The second hospital, the Fever Hospital, its full title being the Bootle Corporation Infectious Diseases Hospital, opened in 1886, and was designed specifically for those with contagious diseases, mainly to isolate patients infected with cholera and diptheria, a highly contagious disease, Prior to the 1940s outbreaks of diptheria were a common occurrence, brought on by poor living conditions and overcrowding mainly affecting children and the elderly, until a vaccine was introduced. Those patients that were fit to travel were transferred from the Royal Borough hospital to the Fever Hospital by ambulances, one of which was supplied by Bootle Fire Brigade. Enlarged in 1903 and costing £14.491 to build, there were 105 beds, and for the convenience of patients there were two well equipped Ambulances. The Corporation considered the advisability of increasing the number of Scarlet fever beds, of which there were later fifty-three. Unlike the fancy Borough building, most of the site consisted of wooden huts,which were easier to clean. 
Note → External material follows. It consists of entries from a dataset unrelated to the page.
-- ==== Sys2Proof/Laws/State.lean ====
section
/-! SUPPORT. The shared updates of State, field by field: what each leaves in every field. -/

namespace Sys2Proof.Machine

section
variable (s : State)

/-! signalUpdate -/

@[simp] theorem signalUpdate_params : (signalUpdate s).params = s.params := rfl
@[simp] theorem signalUpdate_life : (signalUpdate s).life = s.life := rfl
@[simp] theorem signalUpdate_pixcnt : (signalUpdate s).pixcnt = s.pixcnt := rfl
@[simp] theorem signalUpdate_fb : (signalUpdate s).fb = s.fb := rfl
@[simp] theorem signalUpdate_wb : (signalUpdate s).wb = s.wb := rfl
@[simp] theorem signalUpdate_sig : (signalUpdate s).sig = true := rfl
@[simp] theorem signalUpdate_term : (signalUpdate s).term = s.term := rfl
@[simp] theorem signalUpdate_exited : (signalUpdate s).exited = s.exited := rfl
@[simp] theorem signalUpdate_done : (signalUpdate s).done = s.done := rfl
@[simp] theorem signalUpdate_phase : (signalUpdate s).phase = s.phase := rfl
@[simp] theorem signalUpdate_txidx : (signalUpdate s).txidx = s.txidx := rfl
@[simp] theorem signalUpdate_perEn : (signalUpdate s).perEn = s.perEn := rfl
@[simp] theorem signalUpdate_perRate : (signalUpdate s).perRate = s.perRate := rfl
@[simp] theorem signalUpdate_perQ : (signalUpdate s).perQ = s.perQ := rfl
@[simp] theorem signalUpdate_wire : (signalUpdate s).wire = s.wire := rfl
@[simp] theorem signalUpdate_lock : (signalUpdate s).lock = s.lock := rfl
@[simp] theorem signalUpdate_dpoll : (signalUpdate s).dpoll = s.dpoll := rfl
@[simp] theorem signalUpdate_calls : (signalUpdate s).calls = s.calls := rfl
@[simp] theorem signalUpdate_status : (signalUpdate s).status = s.status := rfl
@[simp] theorem signalUpdate_cmds : (signalUpdate s).cmds = s.cmds := rfl
@[simp] theorem signalUpdate_responses : (signalUpdate s).responses = s.responses := rfl
@[simp] theorem signalUpdate_value : (signalUpdate s).value = s.value := rfl
@[simp] theorem signalUpdate_turns : (signalUpdate s).turns = s.turns := rfl
@[simp] theorem signalUpdate_draws : (signalUpdate s).draws = s.draws := rfl
@[simp] theorem signalUpdate_writeTakes : (signalUpdate s).writeTakes = s.writeTakes := rfl
@[simp] theorem signalUpdate_tick : (signalUpdate s).tick = s.tick := rfl

/-! consumeUpdate -/

@[simp] theorem consumeUpdate_params : (consumeUpdate s).params = s.params := rfl
@[simp] theorem consumeUpdate_life : (consumeUpdate s).life = s.life := rfl
@[simp] theorem consumeUpdate_pixcnt : (consumeUpdate s).pixcnt = s.pixcnt := rfl
@[simp] theorem consumeUpdate_fb : (consumeUpdate s).fb = s.fb := rfl
@[simp] theorem consumeUpdate_wb : (consumeUpdate s).wb = s.wb := rfl
@[simp] theorem consumeUpdate_sig : (consumeUpdate s).sig = false := rfl
@[simp] theorem consumeUpdate_term : (consumeUpdate s).term = s.term := rfl
@[simp] theorem consumeUpdate_exited : (consumeUpdate s).exited = s.exited := rfl
@[simp] theorem consumeUpdate_done : (consumeUpdate s).done = s.done := rfl
@[simp] theorem consumeUpdate_phase : (consumeUpdate s).phase = s.phase := rfl
@[simp] theorem consumeUpdate_txidx : (consumeUpdate s).txidx = s.txidx := rfl
@[simp] theorem consumeUpdate_perEn : (consumeUpdate s).perEn = s.perEn := rfl
@[simp] theorem consumeUpdate_perRate : (consumeUpdate s).perRate = s.perRate := rfl
@[simp] theorem consumeUpdate_perQ : (consumeUpdate s).perQ = s.perQ := rfl
@[simp] theorem consumeUpdate_wire : (consumeUpdate s).wire = s.wire := rfl
@[simp] theorem consumeUpdate_lock : (consumeUpdate s).lock = s.lock := rfl
@[simp] theorem consumeUpdate_dpoll : (consumeUpdate s).dpoll = s.dpoll := rfl
@[simp] theorem consumeUpdate_calls : (consumeUpdate s).calls = s.calls := rfl
@[simp] theorem consumeUpdate_status : (consumeUpdate s).status = s.status := rfl
@[simp] theorem consumeUpdate_cmds : (consumeUpdate s).cmds = s.cmds := rfl
@[simp] theorem consumeUpdate_responses : (consumeUpdate s).responses = s.responses := rfl
@[simp] theorem consumeUpdate_value : (consumeUpdate s).value = s.value := rfl
@[simp] theorem consumeUpdate_turns : (consumeUpdate s).turns = s.turns := rfl
@[simp] theorem consumeUpdate_draws : (consumeUpdate s).draws = s.draws := rfl
@[simp] theorem consumeUpdate_writeTakes : (consumeUpdate s).writeTakes = s.writeTakes := rfl
@[simp] theorem consumeUpdate_tick : (consumeUpdate s).tick = s.tick := rfl

/-! signalDone -/

@[simp] theorem signalDone_params : (signalDone s).params = s.params := rfl
@[simp] theorem signalDone_life : (signalDone s).life = s.life := rfl
@[simp] theorem signalDone_pixcnt : (signalDone s).pixcnt = s.pixcnt := rfl
@[simp] theorem signalDone_fb : (signalDone s).fb = s.fb := rfl
@[simp] theorem signalDone_wb : (signalDone s).wb = s.wb := rfl
@[simp] theorem signalDone_sig : (signalDone s).sig = s.sig := rfl
@[simp] theorem signalDone_term : (signalDone s).term = s.term := rfl
@[simp] theorem signalDone_exited : (signalDone s).exited = s.exited := rfl
@[simp] theorem signalDone_done : (signalDone s).done = true := rfl
@[simp] theorem signalDone_phase : (signalDone s).phase = s.phase := rfl
@[simp] theorem signalDone_txidx : (signalDone s).txidx = s.txidx := rfl
@[simp] theorem signalDone_perEn : (signalDone s).perEn = s.perEn := rfl
@[simp] theorem signalDone_perRate : (signalDone s).perRate = s.perRate := rfl
@[simp] theorem signalDone_perQ : (signalDone s).perQ = s.perQ := rfl
@[simp] theorem signalDone_wire : (signalDone s).wire = s.wire := rfl
@[simp] theorem signalDone_lock : (signalDone s).lock = s.lock := rfl
@[simp] theorem signalDone_dpoll : (signalDone s).dpoll = s.dpoll := rfl
@[simp] theorem signalDone_calls : (signalDone s).calls = s.calls := rfl
@[simp] theorem signalDone_status : (signalDone s).status = s.status := rfl
@[simp] theorem signalDone_cmds : (signalDone s).cmds = s.cmds := rfl
@[simp] theorem signalDone_responses : (signalDone s).responses = s.responses := rfl
@[simp] theorem signalDone_value : (signalDone s).value = s.value := rfl
@[simp] theorem signalDone_turns : (signalDone s).turns = s.turns := rfl
@[simp] theorem signalDone_draws : (signalDone s).draws = s.draws := rfl
@[simp] theorem signalDone_writeTakes : (signalDone s).writeTakes = s.writeTakes := rfl
@[simp] theorem signalDone_tick : (signalDone s).tick = s.tick := rfl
During WW2, because of Bootle General Hospitals proximity to the docks, industry was subjected to bombing raids. The Isolation Hospital took on the role of a general hospital, with many temporary buildings added and this arrangement continued until around 1949. When the hospital moved back to the Bootle site, it became redundant as an Isolation Hospital, When closed, two thirds of the Fever Hospital was demolished and what was left was used by Bootle corporation as a Housing Office, the HQ of Sefton Councils Security Services with the annex at one time converted into St Monica's Senior Boys and Gray St Senior Boys.